Commencing at the point 0, we draw the segments of the trial equilibrium polygon parallel with the rays in the force diagram which run from the point O1 ,to the load line, and obtain the trial equilibrium polygon OB1 By drawing from O1 the line o1n parallel to the line OB1 ,we obtain the point n on the load line, from which we draw an indefinite horizontal line which will be the locus of the pole of the true equilibrium polygon. A vertical from the point o1 intersects the horizontal from n in the point o2, and this would be the pole of a trial equilibrium polygon whose closing line is horizontal, and whose vertical ordinates are equal to those of the corresponding vertical ordinates of the trial equilibrium polygon 0B1 It is only necessary to find the proper ratio by which these several ordinates should be multiplied, in order to find the corresponding ordinates of the special equilibrium polygon. It is also necessary to shift the entire trial equilibrium polygon up or down, so that the line v'"m"' which corresponds to it shall coincide with the line vm which has already been drawn. The special line v'"m'" corresponding to this trial equilibrium polygon, is found by satisfying Equation 56; but since dx is in this case a constant, it is found by determining the average value of z' ", which is the distance from any point in the trial equilibrium polygon to the proper position of the line v'"m"r corresponding to this equilibrium polygon. If the trial equilibrium polygon had been again redrawn with O2 as a pole, it should terminate in the point B; but it is practically unnecessary to do this, since we may draw the line vm' parallel to 0B1 , and measure the distance from vm' down to the various points of the trial equilibrium polygon 0B1 These various distances in the column headed z'" are as given in the accompanying tabular form (page 414).

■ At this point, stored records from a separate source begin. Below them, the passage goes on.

/-- A matrix instruction queued or running. -/
structure MxRun where
  iss : Issued
  op : Nat
  o : MxOps
  desc : List Nat
  /-- effective bases of A and B (R166) -/
  abase : Nat
  bbase : Nat
  mfmt : Nat
  /-- lookups made at the start: the vector of each edge that hit (R173) -/
  hitA : Option (List Nat)
  hitB : Option (List Nat)
  /-- an engine fault found at the start (Table 8.8) -/
  fault : Option Nat
  /-- scratchpad bytes it reads (start, length), and whether a write that nothing orders with it has met them (R175) -/
  ranges : List (Nat × Nat)
  raced : Bool
  /-- its feed occupancy has ended: the feed stage is free (R186) -/
  fed : Bool
  /-- it was queued behind an instruction of its context that performed no effect (R289) -/
  after : Bool
  /-- rows that a running `mfin` or `mzero` writes, as readers of other contexts may already find them (R188) -/
  out : List (BitVec 4096)
  deriving DecidableEq, Repr

/-- A copy or content-named instruction queued or running. -/
structure CpRun where
  iss : Issued
  op : Nat
  o : CpOps
  pat : List Nat
  counter : Nat
  /-- cvtctl in force at issue (R228) and the copy of its stochastic state (R42) -/
  cvtctl : Nat
  region : Nat
  /-- order of start, for the Flume (R236) -/
  order : Nat
  /-- Flume: stream position, block index, bytes expanded so far, and whether the stream has ended (R235) -/
  pos : Nat
  block : Nat
  data : List Nat
  ended : Bool
  /-- a fault met before the end: cause and detail -/
  fault : Option (Nat × Nat)
  /-- numbers of its reads that are still to perform, and what the others have brought (R219) -/
  todo : List Nat
  got : List (Nat × Nat)
  /-- numbers of its writes that are still to perform -/
  left : List Nat
  /-- writes that were discarded, the own ways that an access has met under another owner tag (R238), and the destination bytes
  written so far (R237) -/
  lost : List Nat
  gone : Nat
  wrote : Nat
  /-- scratchpad bytes it has written: core · 2^24 + offset, and length (R175) -/
  wet : List (Nat × Nat)
  /-- named-line instruction: actions performed, and what they have come to (R252 to R257) -/
  acts : Nat
  acc : List Nat
  /-- installation of its region at issue (R258) -/
  install : Nat
  deriving DecidableEq, Repr

/-- Bytes of a way of a core's scratchpad that a completed copy, a matrix instruction's record or another core has written, and that
no acquire of the way's owner has ordered yet (R175, R187): the writer's job and place, the opcode of a copy or 0, the way, the writer's
tokens that tell of it, the way's owner's tokens of `nswap` instructions that acquired it (R255), its counter's address, whether it was
step-tagged. -/
structure Fresh where
  job : Nat
  place : Nat
  op : Nat
  way : Nat
  touts : List Nat
  acq : List Nat
  counter : Nat
  step : Bool
  ranges : List (Nat × Nat)
  deriving DecidableEq, Repr

/-- A locked load-block (R203). -/
structure LoadBlock where
  va : Nat
  lines : Nat
  asid : Nat
  /-- the way that holds each line -/
  ways : List Nat
  deriving DecidableEq, Repr

/-- A `cwb` or `iinv` that is pending on a core (R132): the context that issued it there, by its job, whose tables translate the range,
and its entry of the placement map. -/
structure Maint where
  job : Nat
  place : Nat
  inv : Bool
  base : Nat
  len : Nat
  deriving DecidableEq, Repr

/-- A core's vector and issue state. -/
structure Core where
  tiles : Sparse Tile
  ways : Sparse Way
  /-- device cycle at which a unit is free, and the context that holds it (R78) -/
  units : Sparse (Nat × Nat)
  /-- device cycle after the latest issue -/
  nextIssue : Nat
  /-- context that issued last, by priority (R86) -/
  turn : Sparse Nat
  dict : Sparse DictEntry
  /-- index-word cache, by asid · 2^55 + va of a word (R57) -/
  icache : Sparse IndexWord
  /-- at most 256 entries, the newest first (R323) -/
  tlb : List TlbEntry
  blocks : List LoadBlock
  maint : List Maint
  /-- bytes of its scratchpad that have been written and that no acquire has ordered yet (R175) -/
  fresh : List Fresh
  deriving DecidableEq, Repr

/-- A core's engines. -/
structure Engines where
  bank0 : Bank
  bank1 : Bank
  /-- z tile rows: 128 t + i holds 128 f32 values, the first lowest -/
  z : Sparse (BitVec 4096)
  stat : Option Stationary
  corr : List Corr
  mxq : List MxRun
  cpq : List CpRun
  deriving DecidableEq, Repr

/-- A page walk that a core waits for, or a dictionary refill under way for it. -/
inductive Fetch where
  | walk (asid root page : Nat)
  | refill (ctx entry : Nat)
  deriving DecidableEq, Repr

/-- The translation caches of a die (R323): the walks that its walkers have to serve, in arrival order (a walk of one ASID to
one page is one walk for all its cores), the table entries that the walkers hold (ASID, address, entry), and the TLB of each
cluster, at most 4,096 entries; number 32 is the Miller's own, on d0. -/
structure DieTables where
  walks : List Fetch
  tables : List (Nat × Nat × Nat)
  tlbs : Sparse (List TlbEntry)
  deriving DecidableEq, Repr

/-! ## Memory and the Miller -/

/-- A write of an `xcpy` that is still to become visible: the owner's job and place, the instruction's issue number, the translation and
the virtual address it was written through, the store, its bytes. -/
structure Loose where
  job : Nat
  place : Nat
  seq : Nat
  via : Via
  va : Nat
  space : Nat
  addr : Nat
  len : Nat
  val : Nat
  deriving DecidableEq, Repr

/-- A locked line of a pinned page (R202): its core, way and line address (a slice is core 512 + 384 die + slice), and the page it was
locked through. -/
structure Locked where
  core : Nat
  way : Nat
  line : Nat
  via : Via
  deriving DecidableEq, Repr

/-- A line of 128 bytes that a core's L1 or near-cache ways hold dirty: its place (store · 2^60 + address), the bytes that L2 holds, and
the translations it was written through (R105, R196, R326). -/
structure Dirty where
  core : Nat
  place : Nat
  old : Nat
  vias : List Via
  deriving DecidableEq, Repr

We have here the rather unusual case that the trial equilibrium polygon is entirely below the line vm'; and the ordinates are all negative, instead of being partially positive and partially negative. In any case, the algebraic sum should be taken, which should be divided by the number of ordinates. In this case we find that the mean value of z'" is - 3.44. Drawing the line v'"m'" parallel to vm', and at a vertical distance of 3.44 feet below it, we find the position of the vm line for the trial equilibrium polygon 0B1 This line intersects the trial equilibrium polygon at the points h" and k". The student should note that, it is a mere accidental coincidence that the point k" comes almost exactly on the intrados. By drawing verticals from h" and k" to the line vm, we obtain the points h and k, which will be two points in the true equilibrium polygon.